Requirement: Output the entries below exactly, from the first line to the line holding "theorem FW.withD_eq (d", both included.

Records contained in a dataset

@[simp] theorem ctl_fw (c : Ctl) (maj : BitVec 6) (min : BitVec 4) : ctl (c.fw maj min) = c := by simp [ctl, Ctl.fw]
@[simp] theorem FW.d_eq : f.d = ⟨f.dst, flag f.nwb⟩ := rfl
@[simp] theorem FW.withD_eq (d : Dst) : f.withD d = { f with dst := d.r, nwb := bit d.nwb } := rfl
@[simp] theorem FW.withA_eq (o : Opnd) : f.withA o = { f with sa := o.src.code, moda := o.md.code } := rfl
@[simp] theorem FW.withB_eq (o : Opnd) : f.withB o = { f with sb := o.src.code, modb := o.md.code } := rfl
@[simp] theorem FW.withC_eq (o : Opnd) : f.withC o = { f with sc := o.src.code, modc := o.md.code } := rfl
@[simp] theorem Ctl.fw_eq (c : Ctl) (maj : BitVec 6) (min : BitVec 4) :
    c.fw maj min = ⟨maj, min, c.ga, bit c.na, c.gb, bit c.nb, 0, 0, 0, 0, 0, 0, 0, 0, 0, c.stall, bit c.yld, 0⟩ := rfl
@[simp] theorem FW.withImm_eq (i : BitVec 18) :
    f.withImm i = { f with sb := i.extractLsb' 11 7, modb := i.extractLsb' 9 2, sc := i.extractLsb' 2 7, modc := i.extractLsb' 0 2 } := rfl
@[simp] theorem FW.withP_eq (p : BitVec 3) : f.withP p = { f with dst := p.setWidth 6 } := rfl
@[simp] theorem FW.withTile_eq (t : BitVec 4) : f.withTile t = { f with dst := t.setWidth 6 } := rfl
@[simp] theorem FW.withFa_eq (o : BitVec 2) (a : AScope) (z : SScope) :
    f.withFa o a z =
      { f with moda := o, modb := z.code, modc := a.code.extractLsb' 1 2, ch := a.code.extractLsb' 0 1 ++ (0 : BitVec 1) } := rfl
@[simp] theorem FW.noD_eq : f.noD = (f.dst == 0 && f.nwb == 0) := rfl
@[simp] theorem FW.noA_eq : f.noA = (f.sa == 0 && f.moda == 0) := rfl
@[simp] theorem FW.noB_eq : f.noB = (f.sb == 0 && f.modb == 0) := rfl
@[simp] theorem FW.noC_eq : f.noC = (f.sc == 0 && f.modc == 0) := rfl
@[simp] theorem FW.noH_eq : f.noH = (f.ch == 0) := rfl
@[simp] theorem FW.noT_eq : f.noT = (f.ty == 0) := rfl

end

theorem FW.p?_eq_some {f : FW} {p : BitVec 3} : f.p? = some p ↔ p.setWidth 6 = f.dst ∧ f.nwb = 0 := by
  simp only [FW.p?, keepIf_eq_some, Bool.and_eq_true, decide_eq_true_eq, beq_iff_eq, Option.some.injEq]
  constructor
  · rintro ⟨⟨h, hn⟩, rfl⟩
    exact ⟨by bv_omega, hn⟩
  · rintro ⟨h, hn⟩
    rw [← h]
    exact ⟨⟨by bv_omega, hn⟩, by bv_omega⟩

theorem FW.tile?_eq_some {f : FW} {t : BitVec 4} : f.tile? = some t ↔ t.setWidth 6 = f.dst ∧ f.nwb = 0 := by
  simp only [FW.tile?, keepIf_eq_some, Bool.and_eq_true, decide_eq_true_eq, beq_iff_eq, Option.some.injEq]
  constructor
  · rintro ⟨⟨h, hn⟩, rfl⟩
    exact ⟨by bv_omega, hn⟩
  · rintro ⟨h, hn⟩
    rw [← h]
    exact ⟨⟨by bv_omega, hn⟩, by bv_omega⟩

/-- The two scopes of an F-A word stand apart in MODC and CH (02 R54). -/
theorem FW.faAsc?_eq_some {f : FW} {a : AScope} :
    f.faAsc? = some a ↔ a.code.extractLsb' 1 2 = f.modc ∧ a.code.extractLsb' 0 1 ++ (0 : BitVec 1) = f.ch := by
  have split : ∀ (m h : BitVec 2) (x : BitVec 3), h.getLsbD 0 = false ∧ x = m ++ h.extractLsb' 1 1 ↔
      x.extractLsb' 1 2 = m ∧ x.extractLsb' 0 1 ++ (0 : BitVec 1) = h := by decide
  simp only [FW.faAsc?, keepIf_eq_some, Bool.not_eq_true', AScope.codes _ _, allOk, true_and]
  exact split _ _ _
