/-- An accepted packet without a reply (R528): the packet, its mailbox entry (position, reply buffer, RBLK, MSI), what it
waits for once performed, its clamp entries. -/
structure Accepted where
  q : IcralReq
  pos : Count := 0
  rpy : Nat := 0
  rblk : Nat := 0
  msi : Bool := false
  wait : Option Wait := none
  clamps : List Nat := []
deriving DecidableEq, Repr

/-- A datagram in reassembly (R522): bytes held by offset, total length once the last fragment is in. -/
structure Reasm where
  ip : BitVec 32 := 0
  port : BitVec 16 := 0
  ident : BitVec 16 := 0
  parts : List (Nat × List Byte) := []
  total : Option Nat := none
deriving DecidableEq, Repr

structure Mgmt where
  sessions : List (SessKey × Session) := []
  accepted : List Accepted := []
  frags : List Reasm := []
  /-- a 17th source was answered BUSY and needs a session (R522) -/
  want : Bool := false
  /-- reply datagrams sent: an output of the model -/
  tx : List (BitVec 32 × BitVec 16 × List Byte) := []
  i3cReply : Option (List Byte) := none
  /-- bytes returned by I3C private reads, and in-band interrupts raised (mandatory data bytes): outputs of the model -/
  i3cOut : List (List Byte) := []
  ibi : List Byte := []
  i3cAddr : Option (BitVec 7) := none
  static : Bool := false
  addr : Nat := 0
  masklen : Nat := 0
  gw : Nat := 0
  /-- address DHCP gave -/
  lease : Option Nat := none
  /-- allow-list: prefix and length -/
  allow : List (Nat × Nat) := []
deriving DecidableEq, Repr

/-! ### Power and readings (05, 16) -/

structure PowerS where
  /-- limit set, and limit in force since the last 100 ms window began (R535) -/
  limit : Nat := 16000
  limitNow : Nat := 16000
  /-- ticks and watts summed in the present window; mean of the last one; highest since TELEMETRY -/
  ticks : Nat := 0
  sum : Nat := 0
  pin : Nat := 0
  pmax : Nat := 0
  rails : Table Nat := []
  /-- core clocks of the host dies, MHz less the reset value 3,000 -/
  hostMHz : Table Nat := []
  hostTemp : Table Int := []
  sillTemp : Table Int := []
deriving DecidableEq, Repr
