-- ==== Sys2Proof/Machine/Ops.lean ====
section
/-!
DEFINITION. The named operations over State: access to the many parts, memory by physical address, the coherent taking of
lines, records and logs, the end of a job, remote adds. No arm of the model touches these parts in another way.
-/
namespace Sys2Proof.Machine

/-! ### Access to the parts -/

def State.tile (s : State) (t : Nat) : TileS := s.tiles.get {} t
def State.setTile (s : State) (t : Nat) (v : TileS) : State := { s with tiles := s.tiles.set {} t v }
def State.modTile (s : State) (t : Nat) (f : TileS → TileS) : State := s.setTile t (f (s.tile t))

def State.engine (s : State) (t c : Nat) : Engine := (s.tile t).eng.get {} c
def State.setEngine (s : State) (t c : Nat) (e : Engine) : State :=
  s.modTile t (fun x => { x with eng := x.eng.set {} c e })
def State.modEngine (s : State) (t c : Nat) (f : Engine → Engine) : State := s.setEngine t c (f (s.engine t c))

def State.modArr (s : State) (t : Nat) (f : ArrayS → ArrayS) : State :=
  s.modTile t (fun x => { x with arr := f x.arr })

def State.ring (s : State) (g : Nat) : Ring := s.rings.get {} g
def State.setRing (s : State) (g : Nat) (r : Ring) : State := { s with rings := s.rings.set {} g r }
def State.modRing (s : State) (g : Nat) (f : Ring → Ring) : State := s.setRing g (f (s.ring g))

def State.panel (s : State) (p : Nat) : Panel := s.panels.get {} p
def State.setPanel (s : State) (p : Nat) (v : Panel) : State := { s with panels := s.panels.set {} p v }
def State.modPanel (s : State) (p : Nat) (f : Panel → Panel) : State := s.setPanel p (f (s.panel p))

def State.job (s : State) (p j : Nat) : Job := (s.panel p).jobs.get {} j
def State.setJob (s : State) (p j : Nat) (v : Job) : State :=
  s.modPanel p (fun x => { x with jobs := x.jobs.set {} j v })
def State.modJob (s : State) (p j : Nat) (f : Job → Job) : State := s.setJob p j (f (s.job p j))

def State.stack (s : State) (k : Nat) : Stack := s.hbmStks.get {} k
def State.modStack (s : State) (k : Nat) (f : Stack → Stack) : State :=
  { s with hbmStks := s.hbmStks.set {} k (f (s.stack k)) }

def State.keep (s : State) (k : Nat) : Keep := s.keeps.get {} k
def State.modKeep (s : State) (k : Nat) (f : Keep → Keep) : State :=
  { s with keeps := s.keeps.set {} k (f (s.keep k)) }

def State.home (s : State) (h : Nat) : Home := s.homes.get {} h
def State.modHome (s : State) (h : Nat) (f : Home → Home) : State :=
  { s with homes := s.homes.set {} h (f (s.home h)) }

def State.host (s : State) (h : Nat) : HostS := s.hosts.get {} h
def State.modHost (s : State) (h : Nat) (f : HostS → HostS) : State :=
  { s with hosts := s.hosts.set {} h (f (s.host h)) }

def State.core (s : State) (c : Nat) : HostCore := s.cores.get {} c
def State.modCore (s : State) (c : Nat) (f : HostCore → HostCore) : State :=
  { s with cores := s.cores.set {} c (f (s.core c)) }

def State.port (s : State) (n : Nat) : CPort := s.ports.get {} n
def State.modPort (s : State) (n : Nat) (f : CPort → CPort) : State :=
  { s with ports := s.ports.set {} n (f (s.port n)) }

def State.conn (s : State) (k : Nat) : Conn := s.conns.get {} k
def State.hod (s : State) (h : Nat) : HodS := s.hods.get {} h
def State.modHod (s : State) (h : Nat) (f : HodS → HodS) : State := { s with hods := s.hods.modify {} h f }

def State.intake (s : State) (n : Nat) : IntS := s.intakes.get {} n
def State.modIntake (s : State) (n : Nat) (f : IntS → IntS) : State := { s with intakes := s.intakes.modify {} n f }

def State.setConn (s : State) (k : Nat) (c : Conn) : State := { s with conns := s.conns.set {} k c }
def State.modConn (s : State) (k : Nat) (f : Conn → Conn) : State := s.setConn k (f (s.conn k))

/-- Draws the next free value (log 2). -/
def State.draw (s : State) : Nat × State := (Config.freeWord s.free, { s with free := s.free + 1 })

/-! ### Geometry -/

def tileX (t : Nat) : Nat := t % 128
def tileY (t : Nat) : Nat := t / 128

/-- Compute die of a tile (Table 1.2). -/
def tileDie (t : Nat) : Nat := tileY t / 16 * 8 + tileX t / 16

/-- R249, R306: the tile leaves north for Y 0 to 39. -/
def leavesNorth (t : Nat) : Bool := decide (tileY t < 40)

/-- Sill at the edge through which column X leaves (Table 1.2). -/
def sillOf (x : Nat) (north : Bool) : Nat := if north then x / 16 else 15 - x / 16

/-- HBM span of the half serving column X at an edge (R283). -/
def spanOf (x : Nat) (north : Bool) : Nat := 2 * sillOf x north + x % 16 / 8

def tileSpan (t : Nat) : Nat := spanOf (tileX t) (leavesNorth t)
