-- ==== Sys2Proof/Machine/Memory.lean ====
section
/-!
DEFINITION. Memory agents: HBM codes and failing channels (09 R311, R312), the tile's remote agent (03 R75, R76, R83), the
sill's accesses (R354), the reduction engine (11 R372 to R382), staging windows (09 R304 to R309).
-/
namespace Sys2Proof.Machine

/-! ### Faults of several jobs -/

/-- Running jobs of a panel. -/
def State.liveJobs (s : State) (p : Nat) : List (Nat × Nat) :=
  (List.range 8).filterMap (fun j => if s.running p j then some (p, j) else none)

/-- A fault that ends every job of some panels: one record for each job, or one record without a job (log 18). -/
def State.faultJobs (s : State) (js : List (Nat × Nat)) (e : Event) : State :=
  if js.isEmpty then s.emit e else js.foldl (fun s j => s.faultJob j.1 j.2 e) s

/-! ### HBM in service (R311, R312) -/

/-- ns in 24 h. -/
def dayNs : Nat := 86400000000000

/-- A channel becomes failing: FAILMAP, its record, the end of the owning panel's jobs. -/
def State.channelFails (s : State) (k c : Nat) : State :=
  let st := s.stack k
  if bit st.failmap c || bit st.outmap c then s
  else
    let s := s.modStack k (fun x => { x with failmap := x.failmap ||| 2 ^ c })
    let q := 2 * k + c / 16
    let js := match s.spanPanel q with | some p => s.liveJobs p | none => []
    s.faultJobs js { cls := 0x18, cause := 1, unit := sillAgent k, detail := 32 * k + c }

/-- A corrected symbol error: counted, and the 1,001st within 24 h fails the channel; an injected one counts only in
CECNT. -/
def State.hbmCorrected (s : State) (k c : Nat) (inj : Bool) : State :=
  let s := s.modStack k (fun x => { x with
    cecnt := satAdd 0xFFFF x.cecnt 1
    ce24 := if inj then x.ce24 else x.ce24.modify [] c (fun l => s.now :: l.filter (fun t => decide (s.now < t + dayNs))) })
  if !inj && decide (1000 < ((s.stack k).ce24.get [] c).length) then s.channelFails k c else s

/-- What the symbol code found on a read of HBM address `a`. -/
def State.hbmCode (s : State) (a : Nat) (e : CodeErr) : State :=
  match regionOf a with
  | .hbm q off =>
    let g := (s.hbmChannel q off).1
    (match e with
     | .clean => s
     | .correctable => s.hbmCorrected (g / 32) (g % 32) false
     | .uncorrectable => (s.setPoison (a / 32 * 32)).channelFails (g / 32) (g % 32))
  | _ => s

/-- Armed injections of the memory that holds `a` fire at a read of it (Table 16.15, DET 0x01, 0x03, 0x04). -/
def State.fireRead (s : State) (a : Nat) (job : Option (Nat × Nat)) : State :=
  match regionOf a with
  | .window t _ => s.fireSram t a job
  | .hbm q off =>
    let g := (s.hbmChannel q off).1
    let (s, ce) := s.fireMem 3 g a job
    if ce then s.hbmCorrected (g / 32) (g % 32) true else s
  | .lpddr _ => s.fireLpddr a job
  | _ => s

def rqJob (rq : MemReq) : Option (Nat × Nat) := rq.job.map (fun j => (j.1.val, j.2.val))

/-- An atomic's target is naturally aligned (R354). -/
def rqAligned (rq : MemReq) : Bool := match rq.op with | .atomic _ w _ _ => decide (rq.addr % atomicSize w = 0) | _ => true

/-- Zeros that a refused read carries. -/
def zerosFor (rq : MemReq) : List Byte := match rq.op with | .write _ => [] | o => List.replicate (opSize o) 0

/-! ### Remote agent (R75, R76, R83, R354) -/

/-- What a SEC-DED code found on a read of a tile's SRAM at physical address `a`. -/
def State.sramCode (s : State) (t a : Nat) (e : CodeErr) : State :=
  match e with
  | .clean => s
  | .correctable => s.modTile t (fun x => x.addCorrected (a % winSize))
  | .uncorrectable => s.setPoison (a / 8 * 8)

/-- REMOTE_AGENT_REQUEST. A misaligned atomic changes nothing and is answered ERR (log 19). -/
def State.remoteAgent (s : State) (t : Nat) (rq : MemReq) (e : CodeErr) : State :=
  let n := opSize rq.op
  if s.frozen || !within rq.addr n (winAddr t 0) winSize || decide (n = 0) then s
  else if !s.mapped (rq.addr + n - 1) then
    let r : Resp := match rq.op, rq.src with
      | .write _, .tile _ => .unmapped
      | .write _, _ => .ok
      | _, _ => .unmapped
    (s.recordUnmapped (tileAgent t) rq.addr (opWrites rq.op)).respond rq r (zerosFor rq)
  else if !rqAligned rq then s.respond rq .errOther (zerosFor rq)
  else
    let s := match rq.op with
      | .write _ => s
      | _ => (s.sramCode t rq.addr e).fireSram t rq.addr (rqJob rq)
    match rq.op with
    | .write _ => s.perform rq
    | _ => if s.poisoned rq.addr n then s.respond rq .errOther (zerosFor rq) else s.perform rq
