/-- The start of a command (R462): its checks, its wait and its condition, then its table descriptor, translated; the
command as the engine holds it, or the cause of the fault. -/
def hodPrepare (p j : Nat) (b : HodCmd) : HodM HodCmd :=
  let w := b.w
  hodBind (hodState (fun s => lowest (s.hodCauses p j w))) (fun c => match c with
  | some c => hodFail c
  | none =>
    hodBind (hodState (fun s => (s.segAddr p j (hcWaddr w) 8 true false hodTiers).getD 0)) (fun wa =>
    hodBind (if hcWaiten w then hodNat p j 8 wa else hodPure 0) (fun _ =>
    hodBind (hodState (fun s => (s.segAddr p j (hcCaddr w) 4 true false hodTiers).getD 0)) (fun ca =>
    hodBind (if hcCond w then hodNat p j 4 ca else hodPure 1) (fun v =>
      if v = 0 then hodPure { b with ran := true, outcome := 1 }
      else if hcOp w = 0 then hodPure { b with ran := true }
      else hodBind (hodState (fun s => s.segAddr p j (hcTable w) 64 true false hodTiers)) (fun ta => match ta with
        | none => hodFail 3
        | some ta =>
          hodBind (hodNat p j 64 ta) (fun d =>
          hodBind (hodState (fun s => lowest (s.hodDescCauses p j w d))) (fun c => match c with
          | some c => hodFail c
          | none => hodState (fun s =>
              let x : HodCmd := { b with desc := d, tr := s.hodTranslate p j w d }
              { x with rLeft := s.hodReads x })))))))))

/-- R462, R463: the start of a command: its own checks, the condition, the descriptor and its checks. -/
def State.hodBegin (s : State) (h p i w : Nat) : State :=
  let j := i / 16
  let pos := (s.ring (hodRing h i)).head
  let s := (s.modRing (hodRing h i) (fun r => r.pass 2)).unitStarts (hodAgent h) (some h) p j pos (hcOp w)
  let s := s.modHod h (fun x => { x with ringPtr := x.ringPtr.set 0 j ((i + 1) % 16) })
  match hodPrepare p j { ring := i, pos := pos, w := w } s with
  | (s, .error c) => s.hodFault h p j i pos c
  | (s, .ok x) => s.modHod h (fun y => { y with cmds := y.cmds ++ [x] }.issueAll)

def hodRun (h p j : Nat) (x : HodCmd) : HodM HodOut :=
  match hcOp x.w with
  | 1 => runGather h p j x
  | 2 => runMerge p j x
  | _ => runUpdate h p j x

/-- The addresses a command touches outside the tile plane's windows, or a running plane. -/
def State.hodStopped (s : State) (x : HodCmd) : Bool := x.tr.any (fun a => s.windowStopped a)

def State.hodWrites (s : State) : List (Nat × List Byte) → State × Bool
  | [] => (s, true)
  | (a, bs) :: r =>
    match s.unitWrite a bs with
    | (s, none) => s.hodWrites r
    | (s, some _) => (s, false)

/-- The command runs once its reads are in: its values and its writes. A fault of the run comes before its first write. -/
def State.hodFinish (s : State) (h p : Nat) (x : HodCmd) : State :=
  let j := x.ring / 16
  if x.ran || decide (x.rLeft ≠ 0 ∨ x.rOut ≠ 0) || s.hodStopped x then s
  else match hodRun h p j x s with
    | (s, .error c) => s.hodFault h p j x.ring x.pos c
    | (s, .ok out) =>
      match s.hodWrites out.writes with
      | (s, false) => s.hodFault h p j x.ring x.pos 9
      | (s, true) =>
        let n := (out.writes.map (fun w => accessPieces w.1 w.2.length)).sum
        let s := s.modHodCmd h x.ring x.pos (fun c => { c with ran := true, wLeft := n, flags := out.flags.toNat })
        s.modHod h (fun y => { y with absent := satAdd 0xFFFF y.absent out.absent }.issueAll)

/-- A hod opcode's row: its command of the ring runs, or starts when it is the slot's next. An undefined opcode starts with
H_NOP's row, to its fault. -/
def State.hodRow (s : State) (h i : Nat) (mine : Nat → Bool) : State :=
  match s.spanPanel h with
  | none => s
  | some p =>
    match (s.hod h).cmds.find? (fun c => decide (c.ring = i) && !c.ran && mine (hcOp c.w)) with
    | some x => s.hodFinish h p x
    | none =>
      match s.hodPick h p (i / 16) with
      | some (k, w) => if k = i && mine (hcOp w) then s.hodBegin h p i w else s
      | none => s

def execHNop (h : HodId) (i : Fin 128) (s : State) : Host.Outcome State Fault Refusal :=
  .next (s.hodRow h i (fun op => decide (op = 0 ∨ 3 < op)))
def execHGather (h : HodId) (i : Fin 128) (s : State) : Host.Outcome State Fault Refusal := .next (s.hodRow h i (fun op => decide (op = 1)))
def execHMerge (h : HodId) (i : Fin 128) (s : State) : Host.Outcome State Fault Refusal := .next (s.hodRow h i (fun op => decide (op = 2)))
def execHUpdate (h : HodId) (i : Fin 128) (s : State) : Host.Outcome State Fault Refusal := .next (s.hodRow h i (fun op => decide (op = 3)))

/-- HOD_ACCESS_RESPONSE: the oldest command's access returns; one that does not end OK is cause 9 (R462). -/
def State.hodResponse (s : State) (h : Nat) (write : Bool) (r : Resp) : State :=
  match s.spanPanel h, (s.hod h).cmds.find? (fun c => decide (0 < (if write then c.wOut else c.rOut))) with
  | some p, some x =>
    if r = .ok then
      (s.modHodCmd h x.ring x.pos (fun c => if write then { c with wOut := c.wOut - 1 } else { c with rOut := c.rOut - 1 })).modHod h
        HodS.issueAll
    else s.hodFault h p (x.ring / 16) x.ring x.pos 9
  | _, _ => s

def execHodAccessResponse (h : HodId) (write : Bool) (r : Resp) (s : State) : Host.Outcome State Fault Refusal :=
  .next (s.hodResponse h write r)

/-- HOD_COMMAND_COMPLETE: the oldest command of the ring, once every access has been answered. -/
def State.hodComplete (s : State) (h i : Nat) : State :=
  match s.spanPanel h, (s.hod h).cmds.find? (fun c => c.ring = i) with
  | some p, some x =>
    if x.ran && decide (x.rOut = 0 ∧ x.wLeft = 0 ∧ x.wOut = 0) then
      let s := s.modHod h (fun y => { y with cmds := y.cmds.filter (fun c => !(c.ring = i && c.pos = x.pos)) })
      s.unitDone (hodAgent h) (some h) (hodRing h i) p (i / 16) x.pos (hcRec x.w) (hcSigen x.w) (hcSigtile x.w) (hcSigctr x.w)
        (hcSigval x.w) x.outcome x.flags
    else s
  | _, _ => s

def execHodCommandComplete (h : HodId) (i : Fin 128) (s : State) : Host.Outcome State Fault Refusal := .next (s.hodComplete h i)

end Sys2Proof.Machine
end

Result of this exercise:
@[simp] theorem ctl_fw (c : Ctl) (maj : BitVec 6) (min : BitVec 4) : ctl (c.fw maj min) = c := by simp [ctl, Ctl.fw]
@[simp] theorem FW.d_eq : f.d = ⟨f.dst, flag f.nwb⟩ := rfl
@[simp] theorem FW.withD_eq (d : Dst) : f.withD d = { f with dst := d.r, nwb := bit d.nwb } := rfl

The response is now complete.